▸ **Saved data entries**:
____________

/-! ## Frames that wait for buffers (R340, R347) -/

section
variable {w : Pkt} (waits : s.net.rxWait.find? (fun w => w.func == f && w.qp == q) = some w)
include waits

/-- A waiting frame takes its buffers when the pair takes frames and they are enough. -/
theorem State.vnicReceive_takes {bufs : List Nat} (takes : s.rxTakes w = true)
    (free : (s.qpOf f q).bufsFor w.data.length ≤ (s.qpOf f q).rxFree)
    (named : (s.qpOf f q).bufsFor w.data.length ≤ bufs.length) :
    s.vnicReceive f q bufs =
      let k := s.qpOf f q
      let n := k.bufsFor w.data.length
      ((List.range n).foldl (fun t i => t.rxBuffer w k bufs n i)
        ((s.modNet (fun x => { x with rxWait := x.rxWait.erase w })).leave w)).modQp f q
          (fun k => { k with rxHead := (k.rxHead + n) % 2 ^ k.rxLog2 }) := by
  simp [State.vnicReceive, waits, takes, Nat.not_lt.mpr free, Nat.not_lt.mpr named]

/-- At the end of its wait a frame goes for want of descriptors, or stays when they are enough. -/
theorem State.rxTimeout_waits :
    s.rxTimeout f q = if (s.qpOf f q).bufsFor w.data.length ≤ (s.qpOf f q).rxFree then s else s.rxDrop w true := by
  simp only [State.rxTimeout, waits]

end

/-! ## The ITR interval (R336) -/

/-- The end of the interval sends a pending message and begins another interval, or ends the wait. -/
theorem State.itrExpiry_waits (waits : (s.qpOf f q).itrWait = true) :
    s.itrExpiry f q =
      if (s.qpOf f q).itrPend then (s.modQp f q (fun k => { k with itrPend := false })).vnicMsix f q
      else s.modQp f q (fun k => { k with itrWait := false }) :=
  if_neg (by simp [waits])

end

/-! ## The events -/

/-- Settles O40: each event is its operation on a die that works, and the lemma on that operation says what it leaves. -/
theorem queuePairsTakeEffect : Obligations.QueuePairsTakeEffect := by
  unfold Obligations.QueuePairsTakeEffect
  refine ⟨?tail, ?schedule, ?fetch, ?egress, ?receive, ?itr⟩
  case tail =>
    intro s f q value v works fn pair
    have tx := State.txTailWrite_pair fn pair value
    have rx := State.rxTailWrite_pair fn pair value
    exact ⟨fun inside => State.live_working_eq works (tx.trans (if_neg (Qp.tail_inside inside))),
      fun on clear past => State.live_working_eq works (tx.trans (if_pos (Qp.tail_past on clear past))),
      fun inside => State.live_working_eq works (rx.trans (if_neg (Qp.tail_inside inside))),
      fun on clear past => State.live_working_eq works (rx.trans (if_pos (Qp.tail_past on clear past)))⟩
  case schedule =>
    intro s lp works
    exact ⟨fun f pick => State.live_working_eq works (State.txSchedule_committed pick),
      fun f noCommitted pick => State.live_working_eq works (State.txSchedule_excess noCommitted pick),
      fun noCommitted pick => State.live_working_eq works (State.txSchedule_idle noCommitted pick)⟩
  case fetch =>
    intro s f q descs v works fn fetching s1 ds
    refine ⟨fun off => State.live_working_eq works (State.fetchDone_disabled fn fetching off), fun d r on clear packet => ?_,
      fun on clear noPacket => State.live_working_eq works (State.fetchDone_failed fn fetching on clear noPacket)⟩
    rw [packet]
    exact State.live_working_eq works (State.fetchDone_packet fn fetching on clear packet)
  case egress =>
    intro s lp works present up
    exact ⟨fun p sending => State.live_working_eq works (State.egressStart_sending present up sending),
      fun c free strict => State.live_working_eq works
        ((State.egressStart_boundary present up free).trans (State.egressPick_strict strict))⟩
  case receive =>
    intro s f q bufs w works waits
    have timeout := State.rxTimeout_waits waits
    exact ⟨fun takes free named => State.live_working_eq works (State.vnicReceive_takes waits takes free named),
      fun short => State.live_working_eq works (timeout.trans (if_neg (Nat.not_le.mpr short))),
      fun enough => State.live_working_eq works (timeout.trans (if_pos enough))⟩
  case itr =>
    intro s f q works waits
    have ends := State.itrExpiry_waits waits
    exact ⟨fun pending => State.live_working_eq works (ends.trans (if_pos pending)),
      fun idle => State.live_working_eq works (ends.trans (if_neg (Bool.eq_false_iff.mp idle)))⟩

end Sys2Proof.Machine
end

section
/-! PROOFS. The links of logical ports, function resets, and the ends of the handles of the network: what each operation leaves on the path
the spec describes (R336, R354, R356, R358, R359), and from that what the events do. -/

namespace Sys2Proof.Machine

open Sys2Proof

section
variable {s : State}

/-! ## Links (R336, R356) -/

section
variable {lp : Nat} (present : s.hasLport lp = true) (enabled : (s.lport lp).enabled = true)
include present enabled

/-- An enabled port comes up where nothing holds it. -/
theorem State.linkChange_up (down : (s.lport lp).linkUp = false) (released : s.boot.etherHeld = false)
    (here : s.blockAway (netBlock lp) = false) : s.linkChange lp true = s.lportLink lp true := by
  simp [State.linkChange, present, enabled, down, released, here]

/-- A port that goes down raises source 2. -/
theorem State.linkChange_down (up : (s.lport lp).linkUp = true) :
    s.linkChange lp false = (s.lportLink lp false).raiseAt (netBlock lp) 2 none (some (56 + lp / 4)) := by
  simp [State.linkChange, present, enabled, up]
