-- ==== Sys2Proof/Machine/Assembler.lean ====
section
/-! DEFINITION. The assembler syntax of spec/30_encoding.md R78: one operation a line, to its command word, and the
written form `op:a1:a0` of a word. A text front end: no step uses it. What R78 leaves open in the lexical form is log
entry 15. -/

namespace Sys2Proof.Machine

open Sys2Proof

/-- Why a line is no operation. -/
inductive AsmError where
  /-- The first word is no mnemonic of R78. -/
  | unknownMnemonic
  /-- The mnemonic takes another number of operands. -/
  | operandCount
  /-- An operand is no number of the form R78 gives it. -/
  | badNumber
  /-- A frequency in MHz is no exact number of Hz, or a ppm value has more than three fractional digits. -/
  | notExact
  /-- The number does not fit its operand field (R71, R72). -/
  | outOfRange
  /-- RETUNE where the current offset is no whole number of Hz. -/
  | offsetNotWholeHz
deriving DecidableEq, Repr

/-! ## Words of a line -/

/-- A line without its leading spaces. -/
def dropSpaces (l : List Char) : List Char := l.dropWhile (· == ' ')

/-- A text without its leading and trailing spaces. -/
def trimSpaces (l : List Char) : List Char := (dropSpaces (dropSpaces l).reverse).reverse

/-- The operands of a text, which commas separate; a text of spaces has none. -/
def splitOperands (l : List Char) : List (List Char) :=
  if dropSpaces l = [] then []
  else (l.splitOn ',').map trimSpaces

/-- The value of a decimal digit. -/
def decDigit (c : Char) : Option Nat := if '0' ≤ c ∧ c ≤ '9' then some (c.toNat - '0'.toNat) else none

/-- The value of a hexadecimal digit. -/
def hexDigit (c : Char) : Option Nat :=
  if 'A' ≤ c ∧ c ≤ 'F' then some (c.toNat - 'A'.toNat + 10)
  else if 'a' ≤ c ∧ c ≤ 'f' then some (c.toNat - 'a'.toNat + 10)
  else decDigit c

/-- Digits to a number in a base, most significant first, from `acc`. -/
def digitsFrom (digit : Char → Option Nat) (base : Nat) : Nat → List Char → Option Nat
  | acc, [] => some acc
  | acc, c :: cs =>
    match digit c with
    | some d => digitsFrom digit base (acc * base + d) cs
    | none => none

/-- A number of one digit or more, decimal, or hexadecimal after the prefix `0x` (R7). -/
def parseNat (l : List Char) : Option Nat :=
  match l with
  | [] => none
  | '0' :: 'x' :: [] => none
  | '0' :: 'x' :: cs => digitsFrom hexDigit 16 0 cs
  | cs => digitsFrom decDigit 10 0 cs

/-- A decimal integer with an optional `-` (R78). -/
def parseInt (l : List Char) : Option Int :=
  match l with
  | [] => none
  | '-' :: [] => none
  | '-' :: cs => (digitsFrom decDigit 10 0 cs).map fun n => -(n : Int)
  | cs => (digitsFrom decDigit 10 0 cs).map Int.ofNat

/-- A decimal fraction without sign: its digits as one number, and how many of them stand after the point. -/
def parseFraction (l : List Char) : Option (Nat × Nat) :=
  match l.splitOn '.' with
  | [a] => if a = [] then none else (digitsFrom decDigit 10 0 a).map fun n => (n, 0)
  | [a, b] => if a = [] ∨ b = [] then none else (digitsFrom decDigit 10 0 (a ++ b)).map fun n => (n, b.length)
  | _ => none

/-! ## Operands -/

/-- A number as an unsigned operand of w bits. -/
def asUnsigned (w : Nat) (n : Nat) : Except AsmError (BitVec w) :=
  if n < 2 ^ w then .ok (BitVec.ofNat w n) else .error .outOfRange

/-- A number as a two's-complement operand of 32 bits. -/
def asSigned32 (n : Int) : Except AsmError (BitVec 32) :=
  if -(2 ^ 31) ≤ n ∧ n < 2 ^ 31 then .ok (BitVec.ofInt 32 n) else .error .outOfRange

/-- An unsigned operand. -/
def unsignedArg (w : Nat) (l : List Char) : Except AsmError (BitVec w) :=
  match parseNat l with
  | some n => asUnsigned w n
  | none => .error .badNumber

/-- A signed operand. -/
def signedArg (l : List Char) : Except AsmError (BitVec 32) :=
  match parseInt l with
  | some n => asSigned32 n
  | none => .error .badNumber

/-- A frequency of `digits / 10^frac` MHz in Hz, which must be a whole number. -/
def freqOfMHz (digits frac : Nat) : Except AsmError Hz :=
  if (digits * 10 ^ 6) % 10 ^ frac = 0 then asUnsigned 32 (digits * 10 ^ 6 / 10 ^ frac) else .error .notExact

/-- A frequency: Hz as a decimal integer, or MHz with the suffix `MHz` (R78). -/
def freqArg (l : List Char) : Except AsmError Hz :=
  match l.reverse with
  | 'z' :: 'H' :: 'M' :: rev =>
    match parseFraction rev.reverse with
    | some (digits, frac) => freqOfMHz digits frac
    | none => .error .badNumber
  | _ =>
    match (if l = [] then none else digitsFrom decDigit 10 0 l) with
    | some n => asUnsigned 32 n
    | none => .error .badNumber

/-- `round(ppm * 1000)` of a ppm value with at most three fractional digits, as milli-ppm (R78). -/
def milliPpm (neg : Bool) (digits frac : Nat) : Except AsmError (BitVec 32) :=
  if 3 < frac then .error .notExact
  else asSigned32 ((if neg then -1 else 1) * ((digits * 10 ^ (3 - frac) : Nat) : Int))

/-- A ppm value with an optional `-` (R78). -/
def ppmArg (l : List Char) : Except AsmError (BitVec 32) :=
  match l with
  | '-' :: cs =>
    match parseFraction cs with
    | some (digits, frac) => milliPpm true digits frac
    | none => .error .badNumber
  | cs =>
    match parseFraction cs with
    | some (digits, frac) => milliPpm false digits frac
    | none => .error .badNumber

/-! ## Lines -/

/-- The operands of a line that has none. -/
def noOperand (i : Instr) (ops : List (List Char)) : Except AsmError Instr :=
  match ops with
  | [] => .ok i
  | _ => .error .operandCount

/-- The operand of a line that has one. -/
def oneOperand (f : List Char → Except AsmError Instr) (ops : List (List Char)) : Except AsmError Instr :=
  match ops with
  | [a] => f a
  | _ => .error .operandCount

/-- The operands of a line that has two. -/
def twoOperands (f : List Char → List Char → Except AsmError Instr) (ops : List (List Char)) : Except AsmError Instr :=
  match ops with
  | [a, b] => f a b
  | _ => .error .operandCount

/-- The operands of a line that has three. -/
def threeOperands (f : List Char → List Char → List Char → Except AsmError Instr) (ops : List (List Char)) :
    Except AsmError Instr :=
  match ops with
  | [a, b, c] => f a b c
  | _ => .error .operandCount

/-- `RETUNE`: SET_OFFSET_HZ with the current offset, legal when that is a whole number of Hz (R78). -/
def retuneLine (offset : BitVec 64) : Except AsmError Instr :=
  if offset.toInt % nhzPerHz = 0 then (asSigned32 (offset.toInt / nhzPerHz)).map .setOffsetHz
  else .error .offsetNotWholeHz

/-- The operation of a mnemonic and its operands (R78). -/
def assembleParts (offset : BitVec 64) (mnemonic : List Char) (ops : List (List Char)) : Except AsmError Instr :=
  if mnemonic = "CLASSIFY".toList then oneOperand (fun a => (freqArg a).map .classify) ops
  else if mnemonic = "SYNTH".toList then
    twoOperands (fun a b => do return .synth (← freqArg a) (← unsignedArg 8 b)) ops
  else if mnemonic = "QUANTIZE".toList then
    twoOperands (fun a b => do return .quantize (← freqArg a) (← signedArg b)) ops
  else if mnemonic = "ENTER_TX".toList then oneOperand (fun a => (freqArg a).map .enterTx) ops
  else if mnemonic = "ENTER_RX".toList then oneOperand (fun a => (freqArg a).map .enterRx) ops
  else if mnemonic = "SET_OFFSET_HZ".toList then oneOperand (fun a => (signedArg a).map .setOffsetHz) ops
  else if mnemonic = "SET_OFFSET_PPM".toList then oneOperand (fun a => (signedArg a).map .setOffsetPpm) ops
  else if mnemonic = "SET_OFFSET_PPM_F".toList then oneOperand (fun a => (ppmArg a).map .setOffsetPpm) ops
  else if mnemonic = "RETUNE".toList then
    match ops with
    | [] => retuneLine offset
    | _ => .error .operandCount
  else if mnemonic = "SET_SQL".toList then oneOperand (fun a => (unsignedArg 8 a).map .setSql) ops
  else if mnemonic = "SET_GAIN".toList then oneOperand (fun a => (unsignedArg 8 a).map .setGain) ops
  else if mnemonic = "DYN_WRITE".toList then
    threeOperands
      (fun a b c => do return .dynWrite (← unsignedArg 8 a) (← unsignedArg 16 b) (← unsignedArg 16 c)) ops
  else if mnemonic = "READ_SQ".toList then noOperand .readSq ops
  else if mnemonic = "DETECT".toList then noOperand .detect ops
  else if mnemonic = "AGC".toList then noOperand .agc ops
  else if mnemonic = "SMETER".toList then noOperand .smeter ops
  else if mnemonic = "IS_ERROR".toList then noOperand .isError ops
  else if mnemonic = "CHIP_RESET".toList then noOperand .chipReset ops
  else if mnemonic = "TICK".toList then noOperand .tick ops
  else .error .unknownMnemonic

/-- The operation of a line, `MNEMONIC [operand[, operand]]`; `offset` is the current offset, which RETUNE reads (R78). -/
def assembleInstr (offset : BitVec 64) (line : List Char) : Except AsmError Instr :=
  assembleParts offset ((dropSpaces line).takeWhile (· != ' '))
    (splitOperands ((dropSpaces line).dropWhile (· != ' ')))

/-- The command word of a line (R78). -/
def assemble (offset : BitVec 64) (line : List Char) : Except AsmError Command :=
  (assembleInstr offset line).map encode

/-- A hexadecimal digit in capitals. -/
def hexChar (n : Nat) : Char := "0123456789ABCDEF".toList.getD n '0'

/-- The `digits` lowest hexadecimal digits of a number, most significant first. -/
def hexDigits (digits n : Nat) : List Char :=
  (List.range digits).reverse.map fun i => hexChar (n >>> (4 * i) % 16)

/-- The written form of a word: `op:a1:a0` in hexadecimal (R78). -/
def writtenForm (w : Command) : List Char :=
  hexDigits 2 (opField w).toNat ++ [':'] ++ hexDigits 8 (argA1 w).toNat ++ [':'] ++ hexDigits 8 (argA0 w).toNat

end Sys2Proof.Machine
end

____________

▸ **Task goal**:
Using the data above, return each line that includes the word "pending".

▸ **Answer to this exercise**:
/-- The end of the interval sends a pending message and begins another interval, or ends the wait. -/
    exact ⟨fun pending => State.live_working_eq works (ends.trans (if_pos pending)),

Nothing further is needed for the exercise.